### TASK
Return the data below in full, exactly as it stands.
**** EXCERPTED DATA
/-- ACCM_TRANSPOSE (R207). -/
def execAccmTranspose (core : Nat) (s : State) : Host.Outcome State Fault Refusal :=
  event (fun s => s.runMatrix core (fun c => Cmd.kind c == 5 && Cmd.opt c == 2) (runAccm fun k _ b i j => k.accAt b j i)) s

/-- MATRIX_COMPLETION (R210). -/
def execMatrixCompletion (core : Nat) (s : State) : Host.Outcome State Fault Refusal := event (fun s => s.mxComplete core) s

/-- MATRIX_QUEUE_WAIT_END (R196). -/
def execMatrixQueueWaitEnd (core slot : Nat) (s : State) : Host.Outcome State Fault Refusal :=
  event (fun s => s.mxWaitEnd core slot) s

/-- ENGINE_REPORT_UNBLOCK (R202, 12_copy_engine.md R222). -/
def execEngineReportUnblock (core : Nat) (s : State) : Host.Outcome State Fault Refusal :=
  event (fun s => s.unblockReports core) s

/-- ACCUMULATOR_ZEROING (R194). -/
def execAccumulatorZeroing (core : Nat) (s : State) : Host.Outcome State Fault Refusal := event (fun s => s.zeroAccs core) s

end Machine
end Sys2Proof
end

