/-- Translation of one side of a chunk for a task's engine. A line of it that bears a foreign tag fails at the line's first byte of the
chunk. -/
def State.cpXlate (s : State) (c : Nat) (e : CpEntry) (ea : W64) (n : Nat) (acc : Access) : State × Xl × W64 :=
  match s.xlateAny c (s.privileged c e.slot) ea n acc with
  | (s, .at_ (.imem k o)) => if acc = .write then (s, .bad Cause.permission, ea) else (s, .at_ (.imem k o), ea)
  | (s, .at_ (.hbm p phys gva gpa)) =>
    match if acc = .write then none else s.foreignIn p phys n with
    | some k => (s, .bad Cause.ecc, ea + w64 k)
    | none => (s, .at_ (.hbm p phys gva gpa), ea)
  | (s, .wait gpa) => (s, if e.fillFailed then .bad Cause.translate else .wait gpa, ea)
  | (s, x) => (s, x, ea)

/-- A place that a side of a chunk has an entry at which is performed for its cluster alone: the chunk waits (14_ordering.md R244). -/
def State.cpNear (s : State) (c n : Nat) (loc : Loc) : Bool := s.nearOpen (clusterOf c) none loc n

/-- Bytes of a source on this device. -/
def State.cpRead (s : State) (c : Nat) (loc : Loc) (n : Nat) : State × List Byte :=
  match loc with
  | .hbm p phys _ gpa => s.homeRead (some (clusterOf c)) p phys gpa n
  | .spad k o => (s, (s.core k).spadBytes o n)
  | .imem k o => (s, (upto n).map fun i => Tbl.find 0 (s.core k).imem (o + i))
  | .inbox k o => (s, (upto n).map fun i => (s.core k).inByte (o + i))
  | _ => (s, leBytes n 0)

/-- A place on this device waits at its home. -/
def State.cpBusy (s : State) (loc : Loc) (n : Nat) (write : Bool) : Bool :=
  match loc with
  | .hbm p phys _ gpa => s.busy p phys gpa n write
  | _ => false

/-- A copy on write that a destination waits for begins. -/
def State.cpCow (s : State) : Loc → State
  | .hbm p _ _ gpa => s.startCow p gpa
  | _ => s

/-- What a transfer that overlaps itself writes (R218): of a source byte that the transfer has written, the byte before or the
byte after, as a free value picks. DESIGN CHOICE (log entry 15): of a source byte that the transfer writes later it takes the byte
before, and of one at another device that it wrote in an earlier chunk the byte after, for R218 leaves open which. -/
def overlapBytes (f : Nat) (olds : Tbl Byte) (src dst : Nat) (bs : List Byte) : List Byte :=
  bs.zipIdx.foldl (fun out e =>
    let k := src + e.2
    let v :=
      match Tbl.get? olds k with
      | some old => if Config.overlapPick (4096 * f + e.2) then old else e.1
      | none =>
        if dst ≤ k ∧ k < dst + e.2 then (if Config.overlapPick (4096 * f + e.2) then e.1 else out.getD (k - dst) e.1)
        else e.1
    out ++ [v]) []

/-- The bytes of a destination as they stand before a chunk writes them, kept once. -/
def State.keepOlds (s : State) (loc : Loc) (n : Nat) (olds : Tbl Byte) : Tbl Byte :=
  let now (i : Nat) : Option Byte :=
    match loc with
    | .hbm _ phys _ _ => some (s.rdByte (phys + i))
    | .spad k o => some (Tbl.find 0 (s.core k).spad (o + i))
    | _ => none
  (upto n).foldl (fun m i =>
    match now i, Tbl.get? m (locKey loc + i) with
    | some v, none => Tbl.set m (locKey loc + i) v
    | _, _ => m) olds

/-- The nibble-masked bytes of a chunk. -/
def chunkNibs (ch : Chunk) (bs : List Byte) : List NibByte :=
  match ch.nib with
  | none => fullBytes bs
  | some nib =>
    let from_ := match ch.src with | .mem _ (some k) => k | _ => 0
    let x := (bs.headD 0).toNat / 16 ^ from_ % 16
    [⟨0, BitVec.ofNat 8 (x * 16 ^ nib), decide (nib = 0), decide (nib = 1)⟩]

/-- Half-bytes that a chunk counts, by where they went. -/
def countKey : Loc → Nat
  | .spad k _ => clusterOf k
  | _ => 256

/-- A chunk is written: its transfer goes on behind it. -/
def State.passChunk (s : State) (c uid : Nat) (ch : Chunk) (dst : Option Loc) (olds : Tbl Byte) : State :=
  ((s.unpin c uid).modCp c uid fun e => { e with
    off := e.off + ch.step, under := none, fetched := none, acking := false, refused := none, fillFailed := false, olds := olds
    gath := if (e.off + ch.step) % (field e.q.c 43 32 + 1) = 0 then none else e.gath
    counts := match dst with
      | some l => Tbl.put 0 e.counts (countKey l) (Tbl.find 0 e.counts (countKey l) + (if ch.nib.isSome then 1 else 2 * ch.n))
      | none => e.counts }).dropDoomed c uid

/-- What a transfer has written of a stream's word is contributed. -/
def State.contribute (s : State) (word : Option (Nat × Nat × List NibByte)) : State :=
  match word with
  | some (num, i, bs) => s.streamPut num (8 * i) bs
  | none => s

/-- The bytes of a chunk are at hand: they are written at their destination on this device, or sent. -/
def State.putChunk (s : State) (c : Nat) (e : CpEntry) (ch : Chunk) (src : Option Loc) (dst : Loc) (bs : List Byte) : State :=
  if s.cpBusy dst ch.n true then (s.cpCow dst).parkCp c e ch.n { loc := dst }
  else
    let (f, s) := s.nextFree
    let bs := match src with | some l => overlapBytes f e.olds (locKey l) (locKey dst) bs | none => bs
    let nibs := chunkNibs ch bs
    let olds := s.keepOlds dst ch.n e.olds
    match dst with
    | .hbm p phys _ gpa =>
      (s.homeWrite (some (clusterOf c)) p phys gpa nibs).passChunk c e.uid ch (some dst) olds
    | .spad k o => (s.modCore k fun x => x.spadMerge o nibs).passChunk c e.uid ch (some dst) olds
    | .stream num o =>
      let (s, word) := s.streamJoin num o nibs e.word
      if e.doomed then (s.contribute word).passChunk c e.uid ch (some dst) olds
      else (s.modCp c e.uid fun x => { x with word := word }).passChunk c e.uid ch (some dst) olds
    | .peer dev part a dom =>
      if s.flowRoom (s.flowTo dev 0) && s.coreOpen c then
        let (req, s) := s.nextReq c
        let s := s.modCp c e.uid fun e => { e with under := some (src.getD dst, dst, req), acking := true, fetched := none }
        let s := if e.under.isNone then (match src with | some l => s.pin c e.uid l | none => s) else s
        s.sendService dev 0 dom c req (.store part a nibs)
      else s
    | _ => s.stopCp c e.uid Cause.permission (ch.dst.getD 0)

/-- The home of a place holds a write back until a pin of its page has ended: its page is being copied. -/
def State.pinHolds (s : State) : Loc → Bool
  | .hbm p _ _ gpa => (s.part p).moves gpa || s.needsCow p gpa
  | _ => false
********
### SOLUTION TO THE PROBLEM
/-- ACCM_TRANSPOSE (R207). -/
def execAccmTranspose (core : Nat) (s : State) : Host.Outcome State Fault Refusal :=
  event (fun s => s.runMatrix core (fun c => Cmd.kind c == 5 && Cmd.opt c == 2) (runAccm fun k _ b i j => k.accAt b j i)) s

/-- MATRIX_COMPLETION (R210). -/
def execMatrixCompletion (core : Nat) (s : State) : Host.Outcome State Fault Refusal := event (fun s => s.mxComplete core) s

/-- MATRIX_QUEUE_WAIT_END (R196). -/
def execMatrixQueueWaitEnd (core slot : Nat) (s : State) : Host.Outcome State Fault Refusal :=
  event (fun s => s.mxWaitEnd core slot) s

/-- ENGINE_REPORT_UNBLOCK (R202, 12_copy_engine.md R222). -/
def execEngineReportUnblock (core : Nat) (s : State) : Host.Outcome State Fault Refusal :=
  event (fun s => s.unblockReports core) s

/-- ACCUMULATOR_ZEROING (R194). -/
def execAccumulatorZeroing (core : Nat) (s : State) : Host.Outcome State Fault Refusal := event (fun s => s.zeroAccs core) s

end Machine
end Sys2Proof
end

/-- Translation of one side of a chunk for a task's engine. A line of it that bears a foreign tag fails at the line's first byte of the
chunk. -/
def State.cpXlate (s : State) (c : Nat) (e : CpEntry) (ea : W64) (n : Nat) (acc : Access) : State × Xl × W64 :=
  match s.xlateAny c (s.privileged c e.slot) ea n acc with
  | (s, .at_ (.imem k o)) => if acc = .write then (s, .bad Cause.permission, ea) else (s, .at_ (.imem k o), ea)
  | (s, .at_ (.hbm p phys gva gpa)) =>
    match if acc = .write then none else s.foreignIn p phys n with
    | some k => (s, .bad Cause.ecc, ea + w64 k)
    | none => (s, .at_ (.hbm p phys gva gpa), ea)
  | (s, .wait gpa) => (s, if e.fillFailed then .bad Cause.translate else .wait gpa, ea)
  | (s, x) => (s, x, ea)

/-- A place that a side of a chunk has an entry at which is performed for its cluster alone: the chunk waits (14_ordering.md R244). -/
def State.cpNear (s : State) (c n : Nat) (loc : Loc) : Bool := s.nearOpen (clusterOf c) none loc n

/-- Bytes of a source on this device. -/
def State.cpRead (s : State) (c : Nat) (loc : Loc) (n : Nat) : State × List Byte :=
  match loc with
  | .hbm p phys _ gpa => s.homeRead (some (clusterOf c)) p phys gpa n
  | .spad k o => (s, (s.core k).spadBytes o n)
  | .imem k o => (s, (upto n).map fun i => Tbl.find 0 (s.core k).imem (o + i))
  | .inbox k o => (s, (upto n).map fun i => (s.core k).inByte (o + i))
  | _ => (s, leBytes n 0)

/-- A place on this device waits at its home. -/
def State.cpBusy (s : State) (loc : Loc) (n : Nat) (write : Bool) : Bool :=
  match loc with
  | .hbm p phys _ gpa => s.busy p phys gpa n write
  | _ => false

/-- A copy on write that a destination waits for begins. -/
def State.cpCow (s : State) : Loc → State
  | .hbm p _ _ gpa => s.startCow p gpa
  | _ => s

/-- What a transfer that overlaps itself writes (R218): of a source byte that the transfer has written, the byte before or the
byte after, as a free value picks. DESIGN CHOICE (log entry 15): of a source byte that the transfer writes later it takes the byte
before, and of one at another device that it wrote in an earlier chunk the byte after, for R218 leaves open which. -/
def overlapBytes (f : Nat) (olds : Tbl Byte) (src dst : Nat) (bs : List Byte) : List Byte :=
  bs.zipIdx.foldl (fun out e =>
    let k := src + e.2
    let v :=
      match Tbl.get? olds k with
      | some old => if Config.overlapPick (4096 * f + e.2) then old else e.1
      | none =>
        if dst ≤ k ∧ k < dst + e.2 then (if Config.overlapPick (4096 * f + e.2) then e.1 else out.getD (k - dst) e.1)
        else e.1
    out ++ [v]) []

/-- The bytes of a destination as they stand before a chunk writes them, kept once. -/
def State.keepOlds (s : State) (loc : Loc) (n : Nat) (olds : Tbl Byte) : Tbl Byte :=
  let now (i : Nat) : Option Byte :=
    match loc with
    | .hbm _ phys _ _ => some (s.rdByte (phys + i))
    | .spad k o => some (Tbl.find 0 (s.core k).spad (o + i))
    | _ => none
  (upto n).foldl (fun m i =>
    match now i, Tbl.get? m (locKey loc + i) with
    | some v, none => Tbl.set m (locKey loc + i) v
    | _, _ => m) olds

/-- The nibble-masked bytes of a chunk. -/
def chunkNibs (ch : Chunk) (bs : List Byte) : List NibByte :=
  match ch.nib with
  | none => fullBytes bs
  | some nib =>
    let from_ := match ch.src with | .mem _ (some k) => k | _ => 0
    let x := (bs.headD 0).toNat / 16 ^ from_ % 16
    [⟨0, BitVec.ofNat 8 (x * 16 ^ nib), decide (nib = 0), decide (nib = 1)⟩]

/-- Half-bytes that a chunk counts, by where they went. -/
def countKey : Loc → Nat
  | .spad k _ => clusterOf k
  | _ => 256

/-- A chunk is written: its transfer goes on behind it. -/
def State.passChunk (s : State) (c uid : Nat) (ch : Chunk) (dst : Option Loc) (olds : Tbl Byte) : State :=
  ((s.unpin c uid).modCp c uid fun e => { e with
    off := e.off + ch.step, under := none, fetched := none, acking := false, refused := none, fillFailed := false, olds := olds
    gath := if (e.off + ch.step) % (field e.q.c 43 32 + 1) = 0 then none else e.gath
    counts := match dst with
      | some l => Tbl.put 0 e.counts (countKey l) (Tbl.find 0 e.counts (countKey l) + (if ch.nib.isSome then 1 else 2 * ch.n))
      | none => e.counts }).dropDoomed c uid

/-- What a transfer has written of a stream's word is contributed. -/
def State.contribute (s : State) (word : Option (Nat × Nat × List NibByte)) : State :=
  match word with
  | some (num, i, bs) => s.streamPut num (8 * i) bs
  | none => s

/-- The bytes of a chunk are at hand: they are written at their destination on this device, or sent. -/
def State.putChunk (s : State) (c : Nat) (e : CpEntry) (ch : Chunk) (src : Option Loc) (dst : Loc) (bs : List Byte) : State :=
  if s.cpBusy dst ch.n true then (s.cpCow dst).parkCp c e ch.n { loc := dst }
  else
    let (f, s) := s.nextFree
    let bs := match src with | some l => overlapBytes f e.olds (locKey l) (locKey dst) bs | none => bs
    let nibs := chunkNibs ch bs
    let olds := s.keepOlds dst ch.n e.olds
    match dst with
    | .hbm p phys _ gpa =>
      (s.homeWrite (some (clusterOf c)) p phys gpa nibs).passChunk c e.uid ch (some dst) olds
    | .spad k o => (s.modCore k fun x => x.spadMerge o nibs).passChunk c e.uid ch (some dst) olds
    | .stream num o =>
      let (s, word) := s.streamJoin num o nibs e.word
      if e.doomed then (s.contribute word).passChunk c e.uid ch (some dst) olds
      else (s.modCp c e.uid fun x => { x with word := word }).passChunk c e.uid ch (some dst) olds
    | .peer dev part a dom =>
      if s.flowRoom (s.flowTo dev 0) && s.coreOpen c then
        let (req, s) := s.nextReq c
        let s := s.modCp c e.uid fun e => { e with under := some (src.getD dst, dst, req), acking := true, fetched := none }
        let s := if e.under.isNone then (match src with | some l => s.pin c e.uid l | none => s) else s
        s.sendService dev 0 dom c req (.store part a nibs)
      else s
    | _ => s.stopCp c e.uid Cause.permission (ch.dst.getD 0)

/-- The home of a place holds a write back until a pin of its page has ended: its page is being copied. -/
def State.pinHolds (s : State) : Loc → Bool
  | .hbm p _ _ gpa => (s.part p).moves gpa || s.needsCow p gpa
  | _ => false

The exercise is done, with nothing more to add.